Correctional Services False Imprisonments


Mr VAN HOLST PELLEKAAN (Stuart) (15:17): Today in question time I asked the Attorney-General about whether he was aware of any cases where people have been falsely imprisoned in our corrections system. He did say that he would get back to the house and to me with specific details, and I am sure he will do that, and I am grateful for the information that he will provide. However, I would like to say how concerned I am about the fact that this could actually happen.

The Attorney told us that this came up because of administrative errors. The hypothetical example that he used was that prison officers might think that a person was due to be released on a certain day and that it might be incorrect and they should have been released sooner than that. I understand that there is one person who in the 2012-13 financial year was mistakenly imprisoned for 20 days.

Now, Mr Speaker, I am sure you would agree with all of us that that is a terrible imposition to place on any person. I think that it is totally separate from the reason that they might have been there.

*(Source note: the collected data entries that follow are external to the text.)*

/-! ### A state that meets the hypotheses of each statement, one for each clause, at the clause's boundary -/

theorem witness_DecodeOfEncode : (Instr.sys 0x0EF).wellFormed = true := by decide
theorem witness_EncodeOfDecode : decode 0x00EF = .ok (.sys 0x0EF) := by decide
theorem witness_LoadGivesResetState : (List.replicate 3584 (0xFF : Byte)).length ≤ 3584 := by
  rw [List.length_replicate]
theorem witness_LoadRefused : 3584 < (List.replicate 3585 (0xFF : Byte)).length := by
  rw [List.length_replicate]; decide
theorem witness_FetchOutsideMemoryFaults : let s := State.reset.setPc 0xFFF
    s.mode = .running ∧ 0xFFE < s.pc.toNat := by decide
theorem witness_StepRunsDecoded : let s := put 0x8014 (State.reset.setPc 0xFFE)
    s.mode = .running ∧ s.pc.toNat ≤ 0xFFE ∧ decode (wordAtPc s) = .ok (.addReg 0 1) := by decide
theorem witness_DecodeErrorExactly_illegal : let s := put 0x5121 (State.reset.setPc 0xFFE)
    s.mode = .running ∧ s.pc.toNat ≤ 0xFFE ∧ IllegalWord s.cfg.sysPolicy (wordAtPc s) := by
  unfold IllegalWord; decide
theorem witness_DecodeErrorExactly_legal : let s := put 0x0123 (withCfg fun c => { c with sysPolicy := .nop })
    s.mode = .running ∧ s.pc.toNat ≤ 0xFFE ∧ ¬ IllegalWord s.cfg.sysPolicy (wordAtPc s) := by
  unfold IllegalWord; decide
theorem witness_TimersCountDown : let s := put 0x6000 ((State.reset.setDt 1).setSt 0)
    s.mode = .running ∧ step s = .next (nextOf (step s)) ∧ NotFaulted (nextOf (step s))
    ∧ decode (wordAtPc s) = .ok (.ldImm 0 0) := ⟨by decide, rfl, by unfold NotFaulted; decide, by decide⟩
theorem witness_WaitingStep :
    ((State.reset.setMode (.awaitKey 5)).mode = .awaitKey 5 ∧ (State.reset.setMode (.awaitKey 5)).cfg.awaitTimers = .frozen)
    ∧ let s := (withCfg fun c => { c with awaitTimers := .decrement }).setMode (.awaitKey 15)
      s.mode = .awaitKey 15 ∧ s.cfg.awaitTimers = .decrement := by decide
theorem witness_EndedRunStays : (stop State.reset).mode = .stopped
    ∧ (nextOf (step State.reset)).mode = .faulted ⟨.decodeError, 0x200, some 0, .nothing⟩ := by decide
theorem witness_FaultsArePrecise : State.reset.mode = .running ∧ step State.reset = .next (nextOf (step State.reset))
    ∧ (nextOf (step State.reset)).mode = .faulted ⟨.decodeError, 0x200, some 0, .nothing⟩ := ⟨rfl, rfl, by decide⟩
theorem witness_ModeTransitions_wait : let s := put 0xF50A State.reset
    transact s .step = .next (nextOf (transact s .step)) ∧ (nextOf (transact s .step)).mode ≠ s.mode :=
  ⟨rfl, by decide⟩
theorem witness_ModeTransitions_fault :
    transact State.reset .step = .next (nextOf (transact State.reset .step))
    ∧ (nextOf (transact State.reset .step)).mode ≠ State.reset.mode := ⟨rfl, by decide⟩
theorem witness_ModeTransitions_key : let s := State.reset.setMode (.awaitKey 5)
    transact s (.keyEvent 3) = .next (nextOf (transact s (.keyEvent 3)))
    ∧ (nextOf (transact s (.keyEvent 3))).mode ≠ s.mode := ⟨rfl, by decide⟩
theorem witness_ModeTransitions_stop :
    transact State.reset .stop = .next (nextOf (transact State.reset .stop))
    ∧ (nextOf (transact State.reset .stop)).mode ≠ State.reset.mode := ⟨rfl, by decide⟩
theorem witness_RegisterWriteTable : let i := Instr.ldVxMem 14
    exec i State.reset = .next (nextOf (exec i State.reset)) ∧ writesReg i 15 = false := ⟨rfl, by decide⟩
theorem witness_StateWriteTable : exec (.addReg 0 1) State.reset = .next (nextOf (exec (.addReg 0 1) State.reset))
    ∧ exec (.ldVxK 0) State.reset = .next (nextOf (exec (.ldVxK 0) State.reset))
    ∧ (nextOf (exec (.ldVxK 0) State.reset)).mode = .awaitKey 0 := ⟨rfl, rfl, by decide⟩
theorem witness_MemoryWriteTable : let s := State.reset.setI 0x200
    MemoryCanonical s ∧ exec (.ldBVx 0) s = .next (nextOf (exec (.ldBVx 0) s)) := ⟨Memory.wf_nil _, rfl⟩
theorem witness_MemoryCanonicalKept : let s := put 0xF033 ((State.reset.setI 0xFFD).setV 0 123)
    MemoryCanonical s ∧ transact s .step = .next (nextOf (transact s .step)) :=
  ⟨by unfold MemoryCanonical; decide, rfl⟩
theorem reserved_of_unwritten (s : State) (h : s.mem = []) : ReservedIntact s := by
  intro _ a _
  simp only [State.byteAt, h, Memory.read, Memory.unlisted]
  split <;> simp [*]
theorem witness_ReservedRegionKept : let s := (State.reset.setI 0x200).setV 0 123
    MemoryCanonical s ∧ ReservedIntact s ∧ s.cfg.reservedWrite = .fault
    ∧ transact s .step = .next (nextOf (transact s .step)) :=
  ⟨Memory.wf_nil _, reserved_of_unwritten _ rfl, rfl, rfl⟩
theorem witness_PcReachKept : let s := State.reset.setPc 0x10FE
    PcInReach s ∧ step s = .next (nextOf (step s)) := ⟨⟨by decide, by decide⟩, rfl⟩
theorem witness_DirtyAndSoundUnobserved : let s := put 0xF018 (State.reset.setSt 7)
    step s = .next (nextOf (step s)) := rfl
theorem witness_OnlyRndDraws : (∀ x kk, Instr.cls ≠ .rnd x kk)
    ∧ exec .cls State.reset = .next (nextOf (exec .cls State.reset)) := ⟨fun _ _ h => Instr.noConfusion h, rfl⟩
theorem witness_CallPushesReturnAddress : ({ State.reset with sp := 15 } : State).sp.val < 16
    ∧ ({ State.reset with sp := 16 } : State).sp.val = 16 := by decide
theorem witness_ReturnPops : ({ State.reset with sp := 16 } : State).sp.val = (15 : Fin 16).val + 1
    ∧ State.reset.sp.val = 0 := by decide
theorem witness_ReturnAfterCall : let s : State := { State.reset with sp := 15 }
    s.sp.val < 16 ∧ exec (.call 0x300) s = .next (nextOf (exec (.call 0x300) s)) := ⟨by decide, rfl⟩
theorem witness_SystemCallSpace : (withCfg fun c => { c with sysPolicy := .nop }).cfg.sysPolicy = .nop
    ∧ State.reset.cfg.sysPolicy = .fault := by decide
theorem witness_destination_not_VF : (14 : Reg) ≠ 15 := by decide
theorem witness_AddToIndex : let s := State.reset.setI 0xFF00
    s.i.toNat + ((s.setV 0 0xFF).getV 0).toNat ≤ 0xFFFF
    ∧ 0xFFFF < ((s.setI 0xFF01).setV 0 0xFF).i.toNat + ((s.setI 0xFF01).setV 0 0xFF |>.getV 0).toNat := by decide
theorem witness_StoreDecimalDigits : let s := State.reset.setI 0xFFD
    MemoryCanonical s ∧ (s.cfg.reservedWrite = .allow ∨ 0x1FF < s.i.toNat) ∧ s.i.toNat + 2 ≤ 0xFFF :=
  ⟨Memory.wf_nil _, by decide, by decide⟩
theorem witness_StoreDecimalDigits_low : let s := State.reset.setI 0x200
    MemoryCanonical s ∧ (s.cfg.reservedWrite = .allow ∨ 0x1FF < s.i.toNat) ∧ s.i.toNat + 2 ≤ 0xFFF :=
  ⟨Memory.wf_nil _, by decide, by decide⟩
theorem witness_StoreRegisters : let s := State.reset.setI 0xFF0
    MemoryCanonical s ∧ (s.cfg.reservedWrite = .allow ∨ 0x1FF < s.i.toNat) ∧ s.i.toNat + (15 : Reg).val ≤ 0xFFF :=
  ⟨Memory.wf_nil _, by decide, by decide⟩
theorem witness_StoreRegisters_allowed : let s := withCfg fun c => { c with reservedWrite := .allow }
    MemoryCanonical s ∧ (s.cfg.reservedWrite = .allow ∨ 0x1FF < s.i.toNat) ∧ s.i.toNat + (0 : Reg).val ≤ 0xFFF :=
  ⟨Memory.wf_nil _, by decide, by decide⟩
theorem witness_StoreFaults :
    (State.reset.cfg.reservedWrite = .fault ∧ (State.reset.setI 0x1FF).i.toNat ≤ 0x1FF)
    ∧ 0xFFF < (State.reset.setI 0xFFE).i.toNat + 2
    ∧ 0xFFF < (State.reset.setI 0xFF1).i.toNat + (15 : Reg).val := by decide
theorem witness_LoadRegisters : (State.reset.setI 0xFF0).i.toNat + (15 : Reg).val ≤ 0xFFF
    ∧ 0xFFF < (State.reset.setI 0xFF1).i.toNat + (15 : Reg).val := by decide
theorem witness_DumpThenLoad : let s := State.reset.setI 0xFF0
    MemoryCanonical s ∧ exec (.ldMemVx 15) s = .next (nextOf (exec (.ldMemVx 15) s))
    ∧ ¬ (nextOf (exec (.ldMemVx 15) s)).mode.isFaulted := ⟨Memory.wf_nil _, rfl, by decide⟩
theorem witness_StoredCodeIsFetched : let s := State.reset.setI 0x200
    MemoryCanonical s ∧ exec (.ldMemVx 15) s = .next (nextOf (exec (.ldMemVx 15) s))
    ∧ ¬ (nextOf (exec (.ldMemVx 15) s)).mode.isFaulted ∧ (14 : Fin 15).val < (15 : Reg).val
    ∧ (0x20E : Word).toNat = s.i.toNat + (14 : Fin 15).val := ⟨Memory.wf_nil _, rfl, by decide, by decide, by decide⟩
theorem witness_SpriteBitsApart : pixelIndex .perAxis (255 + 7) (255 + 14) = pixelIndex .perAxis (255 + 7) (255 + 14) := rfl
theorem witness_DrawSprite : (0 : Nibble).toNat = 0
    ∧ (State.reset.setI 0xFF1).i.toNat + (15 : Nibble).toNat ≤ 0x1000 := by decide
theorem witness_DrawSprite_collision : let s := State.reset.setDisp (flipPixel blankDisplay 0)
    SpriteCovers s 0 1 5 0 ∧ pixel s.disp 0 = true := ⟨⟨0, 0, by decide⟩, by decide⟩
theorem witness_DrawSprite_none : ¬ ∃ p, SpriteCovers State.reset 0 1 0 p ∧ pixel State.reset.disp p = true := by
  rintro ⟨p, ⟨r, c, h, -⟩, -⟩
  exact Nat.not_lt_zero r h
theorem witness_DrawOutsideMemoryFaults : 1 ≤ (1 : Nibble).toNat
    ∧ 0x1000 < (State.reset.setI 0x1000).i.toNat + (1 : Nibble).toNat := by decide
theorem witness_DrawTwiceRestores : let s := State.reset.setV 15 8
    ((5 : Nibble).toNat = 0 ∨ s.i.toNat + (5 : Nibble).toNat ≤ 0x1000)
    ∧ exec (.drw 0 1 5) s = .next (nextOf (exec (.drw 0 1 5) s))
    ∧ originValue (nextOf (exec (.drw 0 1 5) s)) 0 = originValue s 0
    ∧ originValue (nextOf (exec (.drw 0 1 5) s)) 1 = originValue s 1
    ∧ SpriteCovers s 0 1 5 0 ∧ pixel s.disp 0 = false :=
  ⟨by decide, rfl, by unfold originValue; decide, by unfold originValue; decide, ⟨0, 0, by unfold originValue; decide⟩,
    by decide⟩
theorem witness_TimerWriteThenTick : let s := put 0xF015 State.reset
    let u := put 0xFF18 (State.reset.setPc 0xFFE)
    (s.mode = .running ∧ s.pc.toNat ≤ 0xFFE ∧ decode (wordAtPc s) = .ok (.ldDtVx 0))
    ∧ u.mode = .running ∧ u.pc.toNat ≤ 0xFFE ∧ decode (wordAtPc u) = .ok (.ldStVx 15) := by decide
theorem witness_KeySkips : ((State.reset.setV 2 15).getV 2).toNat < 16 ∧ 15 < ((State.reset.setV 2 16).getV 2).toNat := by
  decide
theorem witness_WaitForKey : State.reset.cfg.waitPolicy = .await
    ∧ (withCfg fun c => { c with waitPolicy := .fault }).cfg.waitPolicy = .fault := by decide
theorem witness_KeyEventCompletesWait : (State.reset.setMode (.awaitKey 15)).mode = .awaitKey 15
    ∧ ∀ x, State.reset.mode ≠ .awaitKey x := by decide
theorem witness_HostTransactions : State.reset.mode = .running
    ∧ (State.reset.setMode (.awaitKey 0)).mode = .awaitKey 0 ∧ (stop State.reset).mode = .stopped
    ∧ (nextOf (step State.reset)).mode = .faulted ⟨.decodeError, 0x200, some 0, .nothing⟩ := by decide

Whether it is for the most minor crime that would lead to imprisonment or for something at the maximum end of the scale, spending an extra 20 days in prison that you are not due to spend in prison is a dreadful penalty for anybody to pay.

The Attorney did say that he would also look into whether any sort of compensation had been made to any of the eight people who, I am led to believe, have been falsely imprisoned within the last financial year. I am not suggesting that for any one of those cases there should be financial compensation paid, because I am not familiar with the details and, with the work I have done with FOI, I do not have enough detail to able to say that, but I think it is a very important question to ask: whether that is appropriate.

What is absolutely critical to this issue for me is that if it could happen to one person it can happen to another person; it could happen to anybody who happened to be in prison. It could happen to a person who was due to be released on one day and was released too late, as the Attorney said he understands can happen. It could happen to a person who perhaps was not meant to go to prison at all. It could happen to a person who might be in the custody of police or the Department for Correctional Services for some reason but was not actually meant to be imprisoned.

So, it can happen at either end of the scale and, at either end of the scale, I think it is terribly important. If we think of any one of our friends or family members who could end up falling foul of the law, I am sure that we would think it was appropriate for them to pay the appropriate penalty, but I am sure that we would all be dreadfully concerned to think that they could pay an inappropriate penalty—that they could be imprisoned inappropriately. We would all be very concerned and worried about the physical and mental impact that that might have on them.

I urge all members of this house to consider this issue very seriously. I look forward to receiving the information that the Attorney will bring back to me and to this house, providing details of the times that it has happened in the last financial year. Of course, and perhaps most importantly, I urge the government and I urge the Department for Correctional Services to do whatever they can to make sure that it does not happen this financial year or next financial year. This is a very important issue that must be taken seriously.